Inspiration

Wildfires are growing more destructive every year—the 2023 and 2024 fire seasons broke records across the western US and Canada, and the 2025 Los Angeles fires brought the crisis to one of the most densely populated regions in the country. First responders and evacuation planners often rely on outdated heuristics or coarse models that can't keep pace with rapidly shifting fire behavior. We wanted to build something that could give firefighters and emergency managers a next-day prediction of where a fire will spread, powered by the same satellite and weather data that's already being collected but underutilized.

The Next Day Wildfire Spread dataset from Huot et al. (IEEE TGRS 2022) gave us a strong foundation: 12 channels of real geospatial data covering topography, vegetation, weather, and active fire detections.
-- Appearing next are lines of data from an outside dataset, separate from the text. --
-- ==== Sys2Proof/Syntax.lean ====
section
/-! DEFINITION. The engine's commands (30_encoding.md R111, R112): one constructor per row of spec/opcode_table.json, its
arguments the modifier fields of the command word as raw bits. The other operands of a command are the latched argument
registers (R46), not part of the word (R110). -/

namespace Sys2Proof

/-- A command of R111 with its modifier fields of R112. -/
inductive Instr where
  /-- NOP, opcode 0x00 (R350). -/
  | nop
  /-- ABORT_ENC, opcode 0x01 (R351). -/
  | abortEnc
  /-- ABORT_DEC, opcode 0x02 (R352). -/
  | abortDec
  /-- MATCH_INIT, opcode 0x10 (R171): KIND, false FAST, true HC. -/
  | matchInit (hc : Bool)
  /-- MATCH_FIND, opcode 0x11 (R175). -/
  | matchFind
  /-- MATCH_WIDEN, opcode 0x12 (R180). -/
  | matchWiden
  /-- BLOCK_ENCODE, opcode 0x20 (R191): LEVEL. -/
  | blockEncode (level : BitVec 4)
  /-- BLOCK_DECODE, opcode 0x30 (R251): EOO, DMODE, PARTIAL. -/
  | blockDecode (eoo : Bool) (dmode : BitVec 2) (short : Bool)
  /-- FENC_OPEN, opcode 0x40 (R281): LEVEL. -/
  | fencOpen (level : BitVec 4)
  /-- FENC_WRITE, opcode 0x41 (R287). -/
  | fencWrite
  /-- FENC_CLOSE, opcode 0x42 (R292). -/
  | fencClose
  /-- FDEC_OPEN, opcode 0x50 (R311): IN_EOF. -/
  | fdecOpen (inEof : Bool)
  /-- FDEC_READ, opcode 0x51 (R320): IN_EOF. -/
  | fdecRead (inEof : Bool)
deriving DecidableEq, Repr

end Sys2Proof
end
But the original benchmark models treat prediction as a binary classification problem, outputting a single "will burn / won't burn" label per pixel with no indication of confidence. In high-stakes wildfire scenarios, knowing how certain the model is matters just as much as the prediction itself. That's what led us to evidential deep learning — a framework that learns to estimate its own uncertainty in a single forward pass, without expensive ensemble methods.

Challenges we ran into

Getting evidential deep learning to converge. Standard cross-entropy training is well-understood, but fitting a Dirichlet distribution over class probabilities introduces new hyperparameters (the KL-divergence annealing coefficient \(\lambda\), evidence scaling) that are sensitive to tuning. Early runs either collapsed to uniform uncertainty everywhere or produced overconfident predictions that defeated the purpose. We had to carefully schedule \(\lambda\) over epochs and experiment with loss weighting to get calibrated uncertainty maps.
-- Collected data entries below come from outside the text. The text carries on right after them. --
-- ==== Sys2Proof/Machine/Flags.lean ====
section
/-! DEFINITION. Every flag and status computation of the spec: the numeric error codes (60_exceptions.md R365, R366), the
STATUS, IRQ_STATUS and CTRL words (10_state.md R34-R36), the stored STATUS fields at acceptance and completion (R37,
R361, R362), and the interrupt line (R370). -/

namespace Sys2Proof.Machine

/-- The class of each cause (R366). -/
def causeClass : Cause → ErrClass
  | .illegalOpcode => .invalidArgument
  | .reservedBits => .invalidArgument
  | .badLevel => .invalidArgument
  | .badBlockSizeCode => .invalidArgument
  | .regionWrap => .invalidArgument
  | .regionOverlap => .invalidArgument
  | .lengthTooLarge => .invalidArgument
  | .badState => .invalidArgument
  | .indexNotReady => .invalidArgument
  | .badCursor => .invalidArgument
  | .badMode => .invalidArgument
  | .badVersion => .invalidArgument
  | .prefixUnderflow => .invalidArgument
  | .indexBusy => .invalidArgument
  | .dstFull => .outputTooSmall
  | .badMagic => .corruptData
  | .headerChecksum => .corruptData
  | .headerReserved => .corruptData
  | .headerBlockSize => .corruptData
  | .blockTooLarge => .corruptData
  | .blockChecksum => .corruptData
  | .tokenTruncated => .corruptData
  | .literalOverrun => .corruptData
  | .offsetZero => .corruptData
  | .offsetBeforeWindow => .corruptData
  | .outputOverrun => .corruptData
  | .transportEof => .unexpectedEndOfStream
  | .version => .unsupportedFeature
  | .contentChecksum => .unsupportedFeature
  | .blockChecksumEncode => .unsupportedFeature
  | .dictionaryId => .unsupportedFeature
  | .partialDecode => .unsupportedFeature

/-- ERR_CODE of a class (R365). -/
def classCode : ErrClass → BitVec 3
  | .invalidArgument => 1#3
  | .outputTooSmall => 2#3
  | .corruptData => 3#3
  | .unexpectedEndOfStream => 4#3
  | .unsupportedFeature => 5#3

/-- ERR_CAUSE of a cause (R366). -/
def causeCode : Cause → BitVec 8
  | .illegalOpcode => 0x01#8
  | .reservedBits => 0x02#8
  | .badLevel => 0x03#8
  | .badBlockSizeCode => 0x04#8
  | .regionWrap => 0x05#8
  | .regionOverlap => 0x06#8
  | .lengthTooLarge => 0x07#8
  | .badState => 0x08#8
  | .indexNotReady => 0x09#8
  | .badCursor => 0x0A#8
  | .badMode => 0x0B#8
  | .badVersion => 0x0C#8
  | .prefixUnderflow => 0x0D#8
  | .indexBusy => 0x0E#8
  | .dstFull => 0x20#8
  | .badMagic => 0x30#8
  | .headerChecksum => 0x31#8
  | .headerReserved => 0x32#8
  | .headerBlockSize => 0x33#8
  | .blockTooLarge => 0x34#8
  | .blockChecksum => 0x35#8
  | .tokenTruncated => 0x36#8
  | .literalOverrun => 0x37#8
  | .offsetZero => 0x38#8
  | .offsetBeforeWindow => 0x39#8
  | .outputOverrun => 0x3A#8
  | .transportEof => 0x40#8
  | .version => 0x50#8
  | .contentChecksum => 0x51#8
  | .blockChecksumEncode => 0x52#8
  | .dictionaryId => 0x53#8
  | .partialDecode => 0x54#8

/-- STATUS.ENC_STATE (R48). -/
def encStateCode : EncState → BitVec 3
  | .unopened => 0#3
  | .headerWritten => 1#3
  | .blockLoop => 2#3
  | .closed => 3#3

/-- STATUS.DEC_STATE (R49). -/
def decStateCode : DecState → BitVec 3
  | .unopened => 0#3
  | .opening => 1#3
  | .headerRead => 2#3
  | .blockLoop => 3#3
  | .closed => 4#3
  | .failed => 5#3

/-- STATUS.IDX_OWNER (R35). -/
def ownerCode : IdxOwner → BitVec 2
  | .free => 0#2
  | .matcher => 1#2
  | .encoder => 2#2

/-- STATUS.IDX_KIND (R35). -/
def kindCode : IdxKind → BitVec 1
  | .fast => 0#1
  | .hc => 1#1

/-- STATUS.BUSY (R35): a command is accepted and not completed. -/
def State.busy (s : State) : Bool := s.running.isSome

/-- STATUS as the host reads it (R35), bit 31 leftmost. -/
def State.statusWord (s : State) : Word :=
  (0#4 ++ kindCode s.index.kind ++ BitVec.ofBool s.status.overrun ++ ownerCode s.index.owner ++ 0#1 ++
    decStateCode s.dec.state ++ 0#1 ++ encStateCode s.enc.state ++ s.status.errCause ++ s.status.errCode ++
    BitVec.ofBool s.status.frameEnd ++ BitVec.ofBool s.status.needInput ++ BitVec.ofBool s.status.err ++
    BitVec.ofBool s.status.done ++ BitVec.ofBool s.busy :
      BitVec (4 + 1 + 1 + 2 + 1 + 3 + 1 + 3 + 8 + 3 + 1 + 1 + 1 + 1 + 1))

/-- CTRL as the host reads it (R34): SOFT_RESET and the reserved bits read 0. -/
def State.ctrlWord (s : State) : Word :=
  (0#29 ++ BitVec.ofBool s.irqEnErr ++ BitVec.ofBool s.irqEnDone ++ 0#1 : BitVec (29 + 1 + 1 + 1))

/-- IRQ_STATUS as the host reads it (R36). -/
def State.irqStatusWord (s : State) : Word :=
  (0#30 ++ BitVec.ofBool s.errPend ++ BitVec.ofBool s.donePend : BitVec (30 + 1 + 1))

/-- The interrupt output (R370). -/
def State.irqLine (s : State) : Bool := (s.donePend && s.irqEnDone) || (s.errPend && s.irqEnErr)

/-- The stored STATUS fields after a completion without error (R361); CMD_OVERRUN is kept. -/
def Status.ofDone (st : Status) (needInput frameEnd : Bool) : Status :=
  { done := true, err := false, needInput := needInput, frameEnd := frameEnd, errCode := 0#3, errCause := 0#8,
    overrun := st.overrun }

/-- The stored STATUS fields after an error (R362); CMD_OVERRUN is kept. -/
def Status.ofError (st : Status) (c : Cause) : Status :=
  { done := false, err := true, needInput := false, frameEnd := false, errCode := classCode (causeClass c),
    errCause := causeCode c, overrun := st.overrun }

end Sys2Proof.Machine
end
Severe class imbalance. In any given \(64 \times 64\) patch, the vast majority of pixels are "no fire." Naive training quickly learns to predict "no fire" everywhere and achieves high accuracy while being completely useless. We addressed this with a combination of focal loss weighting, strategic sampling of patches containing fire pixels, and evaluation metrics (precision, recall, \(F_1\)) that don't let the model hide behind accuracy.

Bridging the gap from static dataset to live inference. The training data comes from pre-processed TFRecords with neatly aligned channels. In production, we need to fetch live data from Google Earth Engine, NOAA, and VIIRS/MODIS feeds, reproject and resample everything onto matching grids, and tile it into \(64 \times 64\) patches — all without introducing distribution shift. Matching the exact sources, resolutions, and normalization statistics from the training pipeline was a significant engineering challenge.
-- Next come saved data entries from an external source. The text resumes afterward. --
-- ==== Sys2Proof/Laws/Emit.lean ====
section
/-! SUPPORT. The emitted bytes (30_encoding.md R120-R126, 41_fast_encoder.md R192): their size (R195, R199), and what the
block decoder makes of them (R198, 44_block_decoder.md R260). -/

namespace Sys2Proof.Machine

/-! ### Slices of a view -/

@[simp] theorem View.length_slice (v : View) (lo hi : Nat) : (v.slice lo hi).length = hi - lo := by
  simp [View.slice]

theorem View.slice_self (v : View) (a : Nat) : v.slice a a = [] := by simp [View.slice]

theorem View.slice_append (v : View) (a b c : Nat) (h1 : a ≤ b) (h2 : b ≤ c) :
    v.slice a b ++ v.slice b c = v.slice a c := by
  unfold View.slice
  rw [← List.map_append]
  congr 1
  have := List.range'_append (s := a) (m := b - a) (n := c - b) (step := 1)
  have e1 : a + 1 * (b - a) = b := by omega
  have e2 : (b - a) + (c - b) = c - a := by omega
  rw [e1, e2] at this
  exact this

theorem View.slice_succ (v : View) (a b : Nat) (h : a ≤ b) : v.slice a (b + 1) = v.slice a b ++ [v.byte b] := by
  rw [← v.slice_append a b (b + 1) h (Nat.le_succ b)]
  have : b + 1 - b = 1 := by omega
  simp [View.slice, this, List.range'_succ]

theorem View.slice_getD (v : View) (a b i : Nat) (d : Byte) (h : i < b - a) : (v.slice a b).getD i d = v.byte (a + i) := by
  rw [List.getD_eq_getElem?_getD, View.slice, List.getElem?_map, List.getElem?_range' h]
  simp

/-- The view of a byte string shows that string. -/
theorem View.slice_ofList (base : Nat) (bs : List Byte) :
    (View.ofList base bs).slice base (base + bs.length) = bs := by
  apply List.ext_getElem
  · simp
  · intro i h1 h2
    simp only [View.slice, List.getElem_map, List.getElem_range']
    simp [View.byte, View.ofList, h2]

/-- A part of the view of a byte string is that part of the string. -/
theorem View.slice_ofList_mid (base : Nat) (bs : List Byte) (a b : Nat) (ha : base ≤ a) (hb : b ≤ base + bs.length) :
    (View.ofList base bs).slice a b = (bs.drop (a - base)).take (b - a) := by
  apply List.ext_getElem
  · simp; omega
  · intro i h1 h2
    simp only [View.length_slice] at h1
    have h3 : a + i - base < bs.length := by omega
    have h4 : a - base + i < bs.length := by omega
    have e : a + i - base = a - base + i := by omega
    simp only [View.slice, List.getElem_map, List.getElem_range', List.getElem_take, List.getElem_drop]
    simp [View.byte, View.ofList, show base ≤ a + i by omega, e, h4]

/-! ### Length fields -/

theorem readExt_run (q r acc : Nat) (rest : List Byte) (hr : r < 255) :
    readExt (List.replicate q 0xFF#8 ++ BitVec.ofNat 8 r :: rest) acc = some (acc + 255 * q + r, rest) := by
  induction q generalizing acc with
  | zero =>
    have h : BitVec.ofNat 8 r ≠ 0xFF#8 := by
      intro h
      have := congrArg BitVec.toNat h
      simp only [BitVec.toNat_ofNat] at this
      omega
    have h2 : (BitVec.ofNat 8 r).toNat = r := by simp only [BitVec.toNat_ofNat]; omega
    simp [readExt, h]
    omega
  | succ q ih =>
    rw [List.replicate_succ, List.cons_append]
    unfold readExt
    rw [if_pos rfl, ih]
    congr 2
    omega

/-- A length field reads back as the length it was written for (R121, R125). -/
theorem readLength_lenExt (n : Nat) (rest : List Byte) : readLength (min n 15) (lenExt n ++ rest) = some (n, rest) := by
  unfold readLength lenExt
  by_cases h : n < 15
  · rw [if_pos h, if_neg (by omega), List.nil_append]
    congr 2
    omega
  · rw [if_neg h, if_pos (by omega), List.append_assoc, List.singleton_append,
      readExt_run _ _ _ _ (Nat.mod_lt _ (by norm_num))]
    congr 2
    have := Nat.div_add_mod (n - 15) 255
    omega

theorem length_lenExt (n : Nat) : (lenExt n).length = extLen n := by
  unfold lenExt extLen
  split
  · rfl
  · simp; omega

theorem tokenByte_toNat (a b : Nat) : (tokenByte a b).toNat = min a 15 * 16 + min b 15 := by
  unfold tokenByte
  simp only [BitVec.toNat_ofNat]
  omega

/-! ### Sizes (R126, R199) -/

theorem length_emitSeq (v : View) (q : Sequence) :
    (emitSeq v q).length = 1 + extLen (q.ip - q.anchor) + (q.ip - q.anchor) + 2 + extLen (q.len - 4) := by
  simp [emitSeq, length_lenExt]
  omega

theorem length_emitLast (v : View) (anchor stop : Nat) :
    (emitLast v anchor stop).length = 1 + extLen (stop - anchor) + (stop - anchor) := by
  simp [emitLast, length_lenExt]
  omega

theorem extLen_literals (n : Nat) : extLen n ≤ n / 255 + 1 := by
  unfold extLen
  split
  · omega
  · have : (n - 15) / 255 ≤ n / 255 := Nat.div_le_div_right (by omega)
    omega

theorem extLen_match (m : Nat) (h : 4 ≤ m) : 3 + extLen (m - 4) ≤ m - 1 := by
  unfold extLen
  split
  · omega
  · have := Nat.div_mul_le_self (m - 4 - 15) 255
    omega

theorem length_emitSeq_le (v : View) (q : Sequence) (h : 4 ≤ q.len) :
    (emitSeq v q).length ≤ (q.ip - q.anchor) + q.len + (q.ip - q.anchor) / 255 := by
  rw [length_emitSeq]
  have h1 := extLen_literals (q.ip - q.anchor)
  have h2 := extLen_match q.len h
  omega

/-- The output bound of R199, for any parse that covers the block. -/
theorem length_emit_le {v : View} {low stop a b : Nat} {seqs : List Sequence} (h : Tiles v low stop a seqs b)
    (hb : b ≤ stop) :
    (seqs.flatMap (emitSeq v) ++ emitLast v b stop).length ≤ (stop - a) + (stop - a) / 255 + 2 := by
  induction seqs generalizing a with
  | nil =>
    have hab : a = b := h
    subst hab
    have := extLen_literals (stop - a)
    simp only [List.flatMap_nil, List.nil_append, length_emitLast]
    omega
  | cons q qs ih =>
    obtain ⟨h1, h2, h3⟩ := h
    have h4 := ih h3
    have h5 := length_emitSeq_le v q h2.long
    have h6 := h3.le
    have h7 := h2.order
    simp only [List.flatMap_cons, List.append_assoc, List.length_append] at h4 ⊢
    have h8 : (q.ip - q.anchor) / 255 + (stop - (q.ip + q.len)) / 255 ≤ (stop - a) / 255 := by omega
    omega

/-- Any parse that covers its block takes at most the bound of R199, however it was found. -/
theorem length_emitBlockBytes_le {v : View} {low start stop : Nat} {p : Parse} (h : p.Covers v low start stop) :
    (emitBlockBytes v p stop).length ≤ payloadBound (stop - start) := length_emit_le h.1 h.2

/-- The bound of R199 is below the compress bound of R195. -/
theorem payloadBound_lt_compressBound (n : Nat) : payloadBound n < compressBound n := by
  unfold payloadBound compressBound
  omega

/-- A terminal sequence takes at most two bytes more than its literals and a byte for each 255 of them (R199). -/
theorem length_emitLast_le (v : View) (anchor stop : Nat) :
    (emitLast v anchor stop).length ≤ (stop - anchor) + 2 + (stop - anchor) / 255 := by
  rw [length_emitLast]
  have := extLen_literals (stop - anchor)
  omega

/-- The block payload of every level meets the bound of R199. -/
theorem length_encodeBlock_le (v : View) (x : Index) (level start stop low : Nat) (hx : FitIndex level x start)
    (hs : start ≤ stop) :
    (encodeBlock v x level start stop low).1.length ≤ payloadBound (stop - start) :=
  length_emitBlockBytes_le (parseBlock_covers v x level start stop low hx hs).1

/-! ### Decoding what was emitted -/

theorem byteBehind_slice (v : View) (low start a off : Nat) (h1 : low ≤ start) (h2 : start ≤ a) (h3 : 1 ≤ off)
    (h4 : low + off ≤ a) :
    byteBehind (v.slice low start).toArray (v.slice start a).toArray off = v.byte (a - off) := by
  unfold byteBehind
  simp only [List.size_toArray, View.length_slice]
  split
  · next h =>
    have := v.slice_getD start a (a - start - off) 0#8 (by omega)
    have e : start + (a - start - off) = a - off := by omega
    rw [e] at this
    simpa [Array.getD_eq_getD_getElem?, List.getD_eq_getElem?_getD] using this
  · next h =>
    have := v.slice_getD low start (start - low + (a - start) - off) 0#8 (by omega)
    have e : low + (start - low + (a - start) - off) = a - off := by omega
    rw [e] at this
    simpa [Array.getD_eq_getD_getElem?, List.getD_eq_getElem?_getD] using this

/-- Match replay copies forward, byte by byte (R257). -/
theorem replay_slice (v : View) (low start a off n : Nat) (h1 : low ≤ start) (h2 : start ≤ a) (h3 : 1 ≤ off)
    (h4 : low + off ≤ a) (hs : ∀ j, j < n → v.byte (a - off + j) = v.byte (a + j)) :
    replay (v.slice low start).toArray off n (v.slice start a).toArray = (v.slice start (a + n)).toArray := by
  induction n generalizing a with
  | zero => rfl
  | succ n ih =>
    unfold replay
    rw [byteBehind_slice v low start a off h1 h2 h3 h4]
    have h0 := hs 0 (Nat.succ_pos n)
    simp only [Nat.add_zero] at h0
    rw [h0, List.push_toArray, ← v.slice_succ start a h2]
    have := ih (a + 1) (by omega) (by omega) (by
      intro j hj
      have := hs (j + 1) (by omega)
      have e1 : a - off + (j + 1) = a + 1 - off + j := by omega
      have e2 : a + (j + 1) = a + 1 + j := by omega
      rwa [e1, e2] at this)
    rw [this]
    congr 2
    omega

theorem decodeLiterals_emit (cap : Nat) (eoo : Bool) (v : View) (start a b m : Nat) (rest : List Byte) (h1 : start ≤ a)
    (h2 : a ≤ b) (hcap : b - start ≤ cap) :
    decodeLiterals cap eoo ((tokenByte (b - a) m).toNat / 16) (lenExt (b - a) ++ (v.slice a b ++ rest))
        (v.slice start a).toArray = .ok (rest, (v.slice start b).toArray) := by
  unfold decodeLiterals
  rw [tokenByte_toNat]
  have e : (min (b - a) 15 * 16 + min m 15) / 16 = min (b - a) 15 := by omega
  rw [e, readLength_lenExt]
  simp only [List.length_append, View.length_slice, List.size_toArray]
  rw [if_neg (by omega), if_neg (by omega)]
  have hl : (v.slice a b).length = b - a := by simp
  rw [List.drop_append_of_le_length (by omega), List.take_append_of_le_length (by omega), ← hl, List.drop_length,
    List.take_length, List.nil_append, List.append_toArray, v.slice_append start a b h1 h2]

theorem decodeMatch_emit (cap : Nat) (eoo : Bool) (v : View) (low start : Nat) (q : Sequence) (stop : Nat)
    (rest : List Byte) (hq : q.Legal v low stop) (h1 : low ≤ start) (h2 : start ≤ q.ip) (hcap : stop - start ≤ cap)
    (l : Nat) :
    decodeMatch cap eoo (v.slice low start).toArray ((tokenByte l (q.len - 4)).toNat % 16)
        (leBytes 2 q.off ++ (lenExt (q.len - 4) ++ rest)) (v.slice start q.ip).toArray =
      .ok (rest, (v.slice start (q.ip + q.len)).toArray) := by
  have e1 : leBytes 2 q.off = [BitVec.ofNat 8 q.off, BitVec.ofNat 8 (q.off / 256)] := rfl
  have hoff : leNat [BitVec.ofNat 8 q.off, BitVec.ofNat 8 (q.off / 256)] = q.off := by
    rw [← e1]; exact leNat_leBytes 2 q.off (by have := hq.near.2; norm_num; omega)
  rw [e1]
  unfold decodeMatch
  simp only [List.cons_append, List.nil_append, hoff, List.size_toArray, View.length_slice, Config.minMatch]
  have hn := hq.near
  have ha := hq.above
  have hi := hq.inside
  have hl := hq.long
  rw [if_neg (by omega), if_neg (by omega), tokenByte_toNat]
  have e2 : (min l 15 * 16 + min (q.len - 4) 15) % 16 = min (q.len - 4) 15 := by omega
  have e3 : q.len - 4 + 4 = q.len := by omega
  rw [e2, readLength_lenExt]
  simp only [e3]
  rw [if_neg (by omega), replay_slice v low start q.ip q.off q.len h1 h2 hn.1 (by omega) hq.same]

/-- The decoder turns the emitted bytes of a covering parse back into the block (R198 (c), R260): at end on input size
nothing follows the block; at end on output size anything may follow it, and is left. -/
theorem decodeLoop_emit (cap : Nat) (eoo : Bool) (v : View) (low start stop : Nat) (tail : List Byte)
    (hcap : stop - start ≤ cap) (hin : eoo = false → tail = []) (hout : eoo = true → cap = stop - start)
    (h1 : low ≤ start) (seqs : List Sequence) (n a b : Nat) (h : Tiles v low stop a seqs b) (h2 : start ≤ a)
    (hb : b ≤ stop) (hn : seqs.length < n) :
    decodeLoop cap eoo (v.slice low start).toArray n (seqs.flatMap (emitSeq v) ++ emitLast v b stop ++ tail)
        (v.slice start a).toArray = .ok (tail, (v.slice start stop).toArray) := by
  induction seqs generalizing n a with
  | nil =>
    have hab : a = b := h
    subst hab
    obtain ⟨k, rfl⟩ : ∃ k, n = k + 1 := ⟨n - 1, by simp at hn; omega⟩
    simp only [List.flatMap_nil, List.nil_append, emitLast, List.cons_append, List.append_assoc]
    unfold decodeLoop
    rw [decodeLiterals_emit cap eoo v start a stop 0 tail h2 hb (by omega)]
    have hbd : atBoundary cap eoo tail (v.slice start stop).toArray = true := by
      unfold atBoundary
      cases eoo with
      | false => simp [hin rfl]
      | true => simp [hout rfl]
    simp only [hbd, if_true]
  | cons q qs ih =>
    obtain ⟨hqa, hq, hqs⟩ := h
    have ho := hq.order
    have hle := hqs.le
    obtain ⟨k, rfl⟩ : ∃ k, n = k + 1 := ⟨n - 1, by simp at hn; omega⟩
    simp only [List.flatMap_cons, emitSeq, List.cons_append, List.append_assoc]
    unfold decodeLoop
    subst hqa
    rw [decodeLiterals_emit cap eoo v start q.anchor q.ip (q.len - 4) _ h2 ho
      (by have := hq.inside; omega)]
    have hbd : ∀ r, atBoundary cap eoo (leBytes 2 q.off ++ r) (v.slice start q.ip).toArray = false := by
      intro r
      unfold atBoundary
      cases eoo with
      | false => simp [leBytes]
      | true =>
        have := hq.inside
        have := hq.long
        have := hout rfl
        simp
        omega
    simp only [hbd, Bool.false_eq_true, if_false]
    rw [decodeMatch_emit cap eoo v low start q stop _ hq h1 (by omega) hcap]
    simp only
    have := ih k (q.ip + q.len) hqs (by omega) (by simp at hn; omega)
    simpa [List.append_assoc] using this

theorem length_seqs_lt (v : View) (seqs : List Sequence) (b stop : Nat) :
    seqs.length < (seqs.flatMap (emitSeq v) ++ emitLast v b stop).length := by
  induction seqs with
  | nil => simp [emitLast]
  | cons q qs ih =>
    simp only [List.flatMap_cons, List.append_assoc, List.length_append, List.length_cons] at ih ⊢
    have : 1 ≤ (emitSeq v q).length := by simp [emitSeq]
    omega

/-- The payload of every level decodes to the block, with the bytes below the block as dictionary (R198 (c), R260). -/
theorem decodeBlock_encodeBlock (v : View) (x : Index) (level start stop low cap : Nat) (eoo : Bool) (tail : List Byte)
    (hx : FitIndex level x start) (hs : start ≤ stop) (hlow : low ≤ start) (hcap : stop - start ≤ cap)
    (hin : eoo = false → tail = []) (hout : eoo = true → cap = stop - start) :
    decodeBlock ((encodeBlock v x level start stop low).1 ++ tail) cap eoo (v.slice low start) =
      .ok (v.slice start stop, (encodeBlock v x level start stop low).1.length) := by
  obtain ⟨⟨h1, h2⟩, _⟩ := parseBlock_covers v x level start stop low hx hs
  unfold decodeBlock encodeBlock emitBlockBytes
  simp only
  have hlen := length_seqs_lt v (parseBlock v x level start stop low).seqs
    (parseBlock v x level start stop low).anchor stop
  have key := decodeLoop_emit cap eoo v low start stop tail hcap hin hout hlow
    (parseBlock v x level start stop low).seqs
    ((parseBlock v x level start stop low).seqs.flatMap (emitSeq v) ++
      emitLast v (parseBlock v x level start stop low).anchor stop ++ tail).length
    start (parseBlock v x level start stop low).anchor h1 le_rfl h2
    (lt_of_lt_of_le hlen (by simp only [List.length_append]; omega))
  rw [v.slice_self] at key
  rw [key]
  simp only [List.length_append]
  congr 2
  omega

end Sys2Proof.Machine
end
Frontend-to-model latency. We wanted an interactive map experience where users click a location and see predictions in seconds, not minutes. This meant optimizing the inference pipeline, pre-computing static rasters (elevation, land cover) that don't change daily, and caching aggressively.

What we learned

Uncertainty quantification changes the conversation. When we showed early demos with just binary predictions, the feedback was "so is my house safe or not?" Adding calibrated uncertainty maps shifted the conversation to "the model is confident fire will spread here, but uncertain about this corridor", which is far more actionable for evacuation planning and resource staging.

Evidential deep learning is powerful but underexplored. Compared to MC dropout or deep ensembles, evidential methods produce uncertainty estimates in a single forward pass with negligible overhead. The tradeoff is a trickier training process, but once converged, inference is fast and the uncertainty decomposition into aleatoric (data noise) vs. epistemic (model ignorance) components is directly interpretable:

$$u = \frac{K}{\sum_{k=1}^{K} \alpha_k}$$

where \(\alpha_k\) are the Dirichlet concentration parameters and \(K\) is the number of classes.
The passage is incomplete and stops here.